P.J. Harvey has never been good at standing still or looking backward. When she tries to duplicate a successful past sound, as on the underwhelming 2004 effort Uh Huh Her, her heart just doesn't seem in it. When she tries something new, however, there are few more exciting artists out there.


Harvey seems to know this, too. Her latest, White Chalk, dispenses with anything familiar from past albums, even elements familiar to Harvey herself. Structured around spare piano lines, White Chalk finds Harvey relying on an instrument she sounds like she's still learning how to play.

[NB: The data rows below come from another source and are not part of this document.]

-- ==== Sys2Proof/Machine/Fetch.lean ====
section
/-! DEFINITION. What stands between a stream and its next instruction: the fetch with its old copies, the scoreboards, the windows and the
lane file (R18, R34 to R36, R70, R71, R83, R84, R95, R99, R103, R112, R292, R294). -/

namespace Sys2Proof.Machine

/-! ## Fetch (R70, R71, R95, R99) -/

/-- Whether a copy of code is of the line the fetching pennant sees: its own, or the trunk's where it has no version (R215). -/
def CodeUnit.seenBy (u : CodeUnit) (s : State) (a : Acc) : Bool :=
  u.pennant == a.pennant || (u.pennant == 0 && (verOf s a.ctx a.pennant (lineOf u.pa)).isNone)

/-- The copies of an aligned 8-byte unit of code a core's lane or scalar instruction cache holds. -/
def codeCopies (s : State) (a : Acc) (lane : Bool) (va pa : Nat) : List (List Byte) :=
  (s.caches.icache.filter (fun u => u.core == a.core && u.lane == lane && u.ctx == a.ctx && u.va == va && u.pa == pa && u.seenBy s a)).map
    (fun u => u.data)

/-- Units an instruction cache holds: 64 KB for lane code, 16 KB for scalar code (R18). -/
def codeRoom (lane : Bool) : Nat := if lane then 8192 else 2048

/-- A unit enters an instruction cache; a full one gives up its oldest unit (assumption log 71). -/
def State.cacheCode (s : State) (u : CodeUnit) : State :=
  let mine (k : CodeUnit) : Bool := k.core == u.core && k.lane == u.lane
  let old := s.caches.icache.filter mine
  let kept := if codeRoom u.lane ≤ old.length then
      match old with
      | o :: _ => s.caches.icache.erase o
      | [] => s.caches.icache
    else s.caches.icache
  { s with caches := { s.caches with icache := kept ++ [u] } }

/-- What memory holds of a unit, as the fetching team's pennant sees it. -/
def codeMemory (a : Acc) (pa : Nat) : Act (List Byte) := do
  let s ← get
  match regionOf s.win.memCode pa with
  | .gddr => pure (if a.pennant = 0 then memBytes s.mem pa 8 else pennantBytes s a.ctx a.pennant 2 pa 8)
  | _ => physRead { a with team := false } pa 8

/-- One unit as a fetch takes it (R95): memory's bytes, or any copy the core holds; the free number `c` chooses where they differ. The
core holds memory's bytes from then on, too. -/
def fetchUnit (a : Acc) (lane : Bool) (c va pa : Nat) : Act (List Byte) := do
  let s ← get
  let now ← codeMemory a pa
  let held := codeCopies s a lane va pa
  if held.contains now then pure ()
  else change (fun s => s.cacheCode { core := a.core, ctx := a.ctx, pennant := a.pennant, lane := lane, va := va, pa := pa, data := now })
  let old := held.filter (fun d => d != now)
  pure (if old.isEmpty then now else (now :: old).getD (c % (old.length + 1)) now)

/-- Fetch `n` units in order. -/
def fetchUnits (a : Acc) (lane : Bool) (va pa : Nat) : Nat → Nat → Act (List Byte)
  | 0, _ => pure []
  | n + 1, c => do
    let s ← get
    let bs ← fetchUnit a lane c va pa
    let rest ← fetchUnits a lane (va + 8) (pa + 8) n (c / ((codeCopies s a lane va pa).length + 1))
    pure (bs ++ rest)

/-- Fetch the `n` bytes of an instruction at `pc`, which lie in one code line. -/
def fetchCode (a : Acc) (lane : Bool) (pc : DWord) (n : Nat) : Act (Except TFault (List Byte)) := do
  match ← translate a .fetch none pc with
  | .error f => pure (.error f)
  | .ok pa => do
    hotAccess a 3 pc
    let s ← get
    let off := pc.toNat % 8
    let bs ← fetchUnits a lane (pc.toNat - off) (pa - off) ((off + n + 7) / 8) (Config.choice s.free)
    pure (.ok ((bs.drop off).take n))

/-- A core fetches a unit of a team's code ahead of its issue (R95): a later fetch may take this copy. A fault has no effect. -/
def prefetch (a : Acc) (lane : Bool) (va : Nat) : Act Unit := do
  match ← translate a .fetch none (BitVec.ofNat 64 (8 * va)) with
  | .error _ => pure ()
  | .ok pa => do
    hotAccess a 3 (BitVec.ofNat 64 (8 * va))
    let s ← get
    if regionOf s.win.memCode pa = .gddr then do
      let _ ← fetchUnit a lane 0 ((BitVec.ofNat 64 (8 * va)).toNat) pa
      pure ()
    else pure ()

/-- Little-endian bytes as an instruction word. -/
def wordOf (n : Nat) (bs : List Byte) : BitVec n := BitVec.ofNat n (leNat bs)

/-- The instruction a decoded word issues as: what is no instruction issues as the illegal-instruction trap (R102). -/
def issueOf : Decoded → Instr
  | .ok i => i
  | .error f => .illegalInstructionIssue (decide (f = .reserved))

/-- The scalar stream's next instruction (R70, R112). -/
def fetchScalar (t : Team) : Act (Except TFault Instr) := do
  if !scalarAligned t.spc then pure (.ok (.illegalInstructionIssue false))
  else do
    match ← fetchCode t.tag false t.spc 4 with
    | .error f => pure (.error f)
    | .ok bs => pure (.ok (issueOf (decodeScalar (wordOf 32 bs))))

/-- The issuing path's next instruction (R71, R112). -/
def fetchLane (t : Team) : Act (Except TFault Instr) := do
  if !laneAligned t.cur.pc then pure (.ok (.illegalInstructionIssue false))
  else do
    match ← fetchCode t.tag true t.cur.pc 12 with
    | .error f => pure (.error f)
    | .ok bs => pure (.ok (issueOf (decodeLane t.nregs (wordOf 96 bs))))

/-- A fetch failed (R99): a stopping fault, or it parks like a data fault; nothing of the stream issues until its replay. -/
def State.fetchFault (s : State) (f : TFault) (lane : Bool) : State :=
  let t := s.t
  let pc := if lane then t.cur.pc else t.spc
  let g := if lane then ((List.range 32).find? (fun g => groupWord t.cur.mask g ≠ 0)).getD 0 else 0
  let site := t.site 3 g lane
  let lanes := if lane then groupWord t.cur.mask g else 0
  if !f.replayable then s.stopTeam f site pc lanes
  else if 64 ≤ logUsed s t.core then s
  else
    let id := freshId s t.ctx
    (s.record t.ctx id f site pc lanes).upd (fun t => { t with
      oplog := t.oplog ++ [{
        id := id, record := true, instr := none, tag := 0, access := 3, scalar := !lane, pc := pc, path := if lane then t.curPath else 0, group := g, lanes := []
        va := f.va }]
      sFetch := if lane then t.sFetch else some id })

/-! ## The scalar scoreboard (R84, R292) -/

/-- The x registers a scalar instruction reads or writes. -/
def scalarRegs : Instr → List (BitVec 5)
  | .add d a b | .sub d a b | .mul d a b | .and d a b | .or d a b | .xor d a b | .andn d a b | .shl d a b | .shr d a b | .sra d a b
  | .sel d a b | .bfi d a b | .fork d a b | .flip d a b => [d, a, b]
  | .mulh _ d a b | .div _ d a b | .rem _ d a b | .min _ d a b | .max _ d a b | .slt _ d a b | .cmp _ d a b | .bfe _ d a b => [d, a, b]
  | .mov d a | .clz d a | .popc d a | .brev d a | .migrate d a | .tcfg d a | .latch d a | .audit d a | .commit d a | .squash d a
  | .warp d a => [d, a]
  | .sext _ d a | .zext _ d a => [d, a]
  | .addImm d a _ | .andImm d a _ | .orImm d a _ | .xorImm d a _ | .sltImm d a _ | .jr d a _ => [d, a]
  | .shlImm d a _ | .shrImm d a _ | .sraImm d a _ => [d, a]
  | .li d _ | .lih d _ | .jal d _ | .time d | .bclose d | .tfetch d | .rank d => [d]
  | .b _ a _ | .srwr _ a | .gres _ a | .bwait a | .qfence _ _ a => [a]
  | .srrd _ d => [d]
  | .ld _ _ _ _ _ b t | .st _ _ _ _ _ b t => [b, t]
  | .icflush _ a b => [a, b]
  | .cpy _ _ a b c | .tld _ _ a b c | .tst _ _ a b c | .mma _ _ a b c | .tri _ _ a b c | .tlut _ _ a b c => [a, b, c]
  | _ => []

/-- Scalar memory accesses, fences and engine commands, and what acts as one: they wait for a parked access (R292). -/
def scalarOrdered : Instr → Bool
  | .ld _ _ _ _ _ _ _ | .st _ _ _ _ _ _ _ | .fence _ _ | .icflush _ _ _ | .lrun _ | .lsync | .migrate _ _ | .latch _ _
  | .fork _ _ _ | .commit _ _ | .squash _ _ | .rank _ | .warp _ _ | .flip _ _ _ | .cpy _ _ _ _ _ | .tld _ _ _ _ _ | .tst _ _ _ _ _
  | .mma _ _ _ _ _ | .tri _ _ _ _ _ | .tlut _ _ _ _ _ | .qfence _ _ _ => true
  | _ => false

/-- Whether an instruction waits for a parked scalar access: TFETCH does in a coverage launch, where it releases (R240, R261). -/
def scalarBehind (s : State) (i : Instr) : Bool :=
  scalarOrdered i || (match i with
    | .tfetch _ => (match launchOf s s.t.launch with
      | some l => l.cov.isSome
      | none => false)
    | _ => false)

/-- Traps of the scalar stream: every earlier instruction has completed by then (R103). -/
def scalarTraps : Instr → Bool
  | .trap | .eret | .illegalInstructionIssue _ => true
  | _ => false

/-- Scalar instructions that access memory as they issue. -/
def scalarAccess : Instr → Bool
  | .ld _ _ _ _ _ _ _ | .st _ _ _ _ _ _ _ | .warp _ _ => true
  | _ => false

/-- Loads and atomics that acquire (Table 4.5). -/
def acquires : Instr → Bool
  | .ldLane w | .sld w | .sample w | .atom w | .atomGroupB w => decide (w.ord = 1 ∨ w.ord = 3)
  | .ld _ _ _ ord _ _ _ => decide (ord = 1)
  | _ => false

/-- Whether a TIME waits for an earlier acquire of its stream or path that is parked (R396). -/
def Team.timeWaits (t : Team) (i : Instr) : Bool :=
  t.oplog.any (fun e => (match e.instr, i with
    | some j, .time _ => e.scalar && acquires j
    | some j, .timeLane _ => !e.scalar && acquires j && e.lanes.any (fun l => t.cur.mask.getLsbD l.lane)
    | _, _ => false))

/-- Whether a scalar instruction must wait at issue. -/
def scalarWaits (s : State) (i : Instr) : Bool :=
  (frozen s s.t && scalarAccess i) || s.t.timeWaits i || (match s.t.sPark with
    | none => false
    | some (_, _, xt) => scalarBehind s i || scalarTraps i || (decide (xt ≠ 0) && (scalarRegs i).contains xt))

/-- Whether the scalar stream issues at all: the team runs, no fetch of it is parked, its window is not used up, and an instruction of it
that is under way is one that goes on once its parked access is replayed. -/
def scalarLive (s : State) : Bool :=
  let t := s.t
  decide (t.life = .running) && !t.debug && t.sFetch.isNone &&
    (decide (t.wait = .none) || (t.wait.again.isSome && t.sPark.isNone)) && (match t.sPark with
    | some (_, k, _) => decide (k ≠ 0)
    | none => true)

/-! ## The lane scoreboard (R83, R103, R292, R294) -/

/-- The lane registers an operand position names. -/
def opdRegs (o : Opd) (f : BitVec 7) (x : Bool) : List Nat :=
  match o with
  | .v n => (List.range n).map (· + f.toNat)
  | .vx n => if x then [] else (List.range n).map (· + f.toNat)
  | _ => []

/-- The form of a lane instruction. -/
def formOf (i : Instr) : Option (LForm × LWord) :=
  match i.lword with
  | some w => (laneForm (laneOpcode i) w).map (fun m => (m, w))
  | none => none

/-- The lane registers an instruction reads or writes. -/
def laneRegs (i : Instr) : List Nat :=
  match formOf i with
  | some (m, w) => opdRegs m.dst w.dst false ++ opdRegs (m.opd1 w) w.src1 w.x1 ++ opdRegs (m.opd2 w) w.src2 w.x2 ++
      opdRegs (m.opd3 w) w.src3 w.x3opd
  | none => []

/-- The lane registers a parked instruction has still to write; stores, copies and quanta write none. -/
def pendingRegs (i : Instr) : List Nat :=
  match i, formOf i with
  | .stLane _, _ => []
  | .cpyLane _, _ => []
  | _, some (m, w) => opdRegs m.dst w.dst false
  | _, none => []

/-- Lane instructions that only read their DST. -/
def dstRead : Instr → Bool
  | .stLane _ | .cpyLane _ | .mmaLane _ | .triLane _ | .tlutLane _ => true
  | _ => false

/-- The lane registers an instruction writes. -/
def laneWrites (i : Instr) : List Nat :=
  match formOf i with
  | some (m, w) => if dstRead i then [] else opdRegs m.dst w.dst false
  | none => []

/-- The uses a lane instruction makes of the lane file in the groups of its participants (R35, R36). -/
def useRegs (i : Instr) : Act Unit := do
  let s ← get
  match formOf i with
  | some (_, w) => useFile (s.t.partMask w) (laneRegs i).eraseDups (laneWrites i).eraseDups
  | none => pure ()

/-- Whether an instruction names a register that is pending in a lane of the issuing path. -/
def Team.conflict (t : Team) (i : Instr) : Bool :=
  t.oplog.any (fun e => !e.scalar && e.lanes.any (fun l => t.cur.mask.getLsbD l.lane) && (match e.instr with
    | some j => (pendingRegs j).any (fun r => (laneRegs i).contains r)
    | .none => false))

/-- The lanes whose parked accesses a lane instruction waits for: the participants of a collective, of an EMIT and of an ordered section;
every lane of the path at a barrier, or at a RET that ends the block for them (R54, R292, R294, R384, R405). -/
def needsLanes (t : Team) : Instr → Mask
  | .ret => if t.cur.rstack.isEmpty then t.cur.mask else 0
  | .bar _ | .barE _ | .arrive _ | .await _ | .awaitE _ => t.cur.mask
  | .vote w | .shfl w | .reduce w | .scan w | .emitPut w | .emitTake w | .emitPrim w | .emitPix w | .osbegin w | .osend w => t.partMask w
  | _ => 0

/-- Whether an EXIT waits as a whole: every lane it ends has a parked access. Else those without one exit at once (R353). -/
def exitWaits (t : Team) : Instr → Bool
  | .exit w => !(t.parts w).isEmpty && (t.parts w).all t.pending
  | _ => false

/-- Whether a lane instruction waits for earlier ones of its path: a fence for those of its lanes (R183, R195), a trap for every one (R103), and
a JOIN at the rejoin point of its own split for every one of the arms (R66, R370). -/
def needsQuiet (t : Team) : Instr → Bool
  | .fenceLane _ | .pathfence _ => !t.lanesQuiet t.cur
  | .trapLane | .illegalInstructionIssue _ => !t.quiet t.cur
  | .join => t.cur.joined && !t.quiet t.cur
  | _ => false

/-- Lane instructions that access memory. -/
def laneAccess : Instr → Bool
  | .ldLane _ | .stLane _ | .sld _ | .sample _ | .atom _ | .atomGroupB _ | .cpyLane _ | .trace _ | .launch _ => true
  | _ => false

/-- Whether a lane of a mask has a parked access. -/
def Team.anyPending (t : Team) (m : Mask) : Bool := t.oplog.any (fun e => !e.scalar && e.lanes.any (fun l => m.getLsbD l.lane))

/-- Whether a lane instruction must wait at issue. -/
def laneWaits (s : State) (i : Instr) : Bool :=
  (frozen s s.t && laneAccess i) || s.t.timeWaits i || s.t.conflict i || s.t.anyPending (needsLanes s.t i) || exitWaits s.t i || needsQuiet s.t i

/-- Whether the issuing path may take an issue slot: it runs on an arm of a block that is not paused, is not held, has not arrived at its
rejoin point, its window is not used up and no fetch of it is parked. With NONSTOP = 1 a sibling arm runs on beside a path's debug stop
(R309). A barrier completes at the instant its last counted lane arrives (R326), so no path of the team issues before BARRIER_COMPLETE has
run for it. -/
def pathLive (s : State) : Bool :=
  let t := s.t
  let p := t.cur
  t.alive && !t.paused && t.running.isSome && (t.armOf t.curPath).isSome && !t.arrived p && t.barriers.all (fun b => !t.completes b.1) &&
    (match p.hold with
      | .none | .cube _ | .prim _ _ => laneRuns s t
      | .debug ok => ok && !t.debug
      | _ => false) &&
    t.windowsOpen p && t.oplog.all (fun e => e.scalar || e.instr.isSome || e.path != p.idx)

end Sys2Proof.Machine
end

Still, it serves her well on 11 lovely, gloomy tracks that sound like nothing she has ever released before. Harvey has one of the most forceful voices around, but here she relies on her silk-thin upper register to create a delicate album that skates across despair without ever quite sinking into it. If anything, she revels in White Chalk's black mood, even saluting the emotions that produced it with "Dear Darkness." Elsewhere, she pays homage to her new instrument of choice with "The Piano." The track begins with some elliptical, Emily Dickinson-like piano imagery ("Hit her with a hammer / teeth smashed in") then ends in more familiar Harvey territory, with someone stuck in a room repeating "oh God, I miss you." It's a place she's been before, but it's never sounded quite like this.